You could expect, in a culture like that, some pretty wacky and condescending theories about the origins of myth—and boy, have we got ’em. The claim that myth is always a narrative spin-off of ritual; the claim that myth is the projection of human anxieties onto a cosmological scrim; the claim that myths are invented to give sanction to human predilections and institutions… These are ways of trivializing a mode of thought that has served humanity well for a very long time.

Anxiety projection can and does occur—in myth, in music, in fiction, and in the doctor’s office too. That doesn’t make it the basis of everything. A mythteller can start off to deliver a piece of mythology and get sidetracked into something much less interesting, such as explaining why it’s fine for men to beat their wives. Novelists, of course, can do the same—Tolstoy did in The Kreutzer Sonata. If an ethnolinguist happens to be sitting there with his tape recorder or notepad, the mythteller’s slip will be preserved. But a theorist who enshrines such slippages as principles is amplifying the error, piling one neurosis on another.

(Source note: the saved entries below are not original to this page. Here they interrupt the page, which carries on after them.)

-- ==== Sys2Proof/Machine/Sniff.lean ====
section
/-! DEFINITION. The Format Sniffer (44_classify.md R117-R121). -/
namespace Sys2Proof.Machine

/-- FF D8 FF (R117). -/
def sigJpeg : List Byte := [0xFF, 0xD8, 0xFF]

/-- 89 50 4E 47 0D 0A 1A 0A (R117). -/
def sigPng : List Byte := [0x89, 0x50, 0x4E, 0x47, 0x0D, 0x0A, 0x1A, 0x0A]

/-- "GIF87a" (R117). -/
def sigGif87a : List Byte := [0x47, 0x49, 0x46, 0x38, 0x37, 0x61]

/-- "GIF89a" (R117). -/
def sigGif89a : List Byte := [0x47, 0x49, 0x46, 0x38, 0x39, 0x61]

/-- "RIFF" (R117). -/
def sigRiff : List Byte := [0x52, 0x49, 0x46, 0x46]

/-- "WEBP" (R117). -/
def sigWebp : List Byte := [0x57, 0x45, 0x42, 0x50]

/-- "BM" (R117). -/
def sigBmp : List Byte := [0x42, 0x4D]

/-- `sniff(buf)` (R118): first match wins, and a buffer of fewer than 8 bytes is unknown whatever it holds (R119). -/
def sniff (buf : List Byte) : Tag :=
  let n := buf.length
  if n < 8 then .unknown
  else if buf.take 3 = sigJpeg then .jpeg
  else if buf.take 8 = sigPng then .png
  else if buf.take 6 = sigGif87a ∨ buf.take 6 = sigGif89a then .gif
  else if 12 ≤ n ∧ buf.take 4 = sigRiff ∧ (buf.drop 8).take 4 = sigWebp then .webp
  else if buf.take 2 = sigBmp then .bmp
  else .unknown

end Sys2Proof.Machine
end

Nature, or the world, or reality, is what mythology is all about. Necessarily, therefore, it’s what myth-centered literatures—classical Haida or classical Navajo, for example—are about. Is E = mc² or C = 2πr a projection of human concerns upon the inanimate and inexpressible world? If so, then I guess Skaay’s poem about the Raven is a human projection too. I think Skaay’s poem, like those equations, expresses a human being’s admiration for and interest in the world, and an attempt to tell the truth about the world, not a desire to bring it under the human umbrella.

Guernica: How does the Haida tradition stack up against the broader world of oral literature? Are there consistent features to all oral traditions? Are there other indispensable transcripts besides Swanton’s for students of oral literature to study? Is oral literature still a possibility now and in the future?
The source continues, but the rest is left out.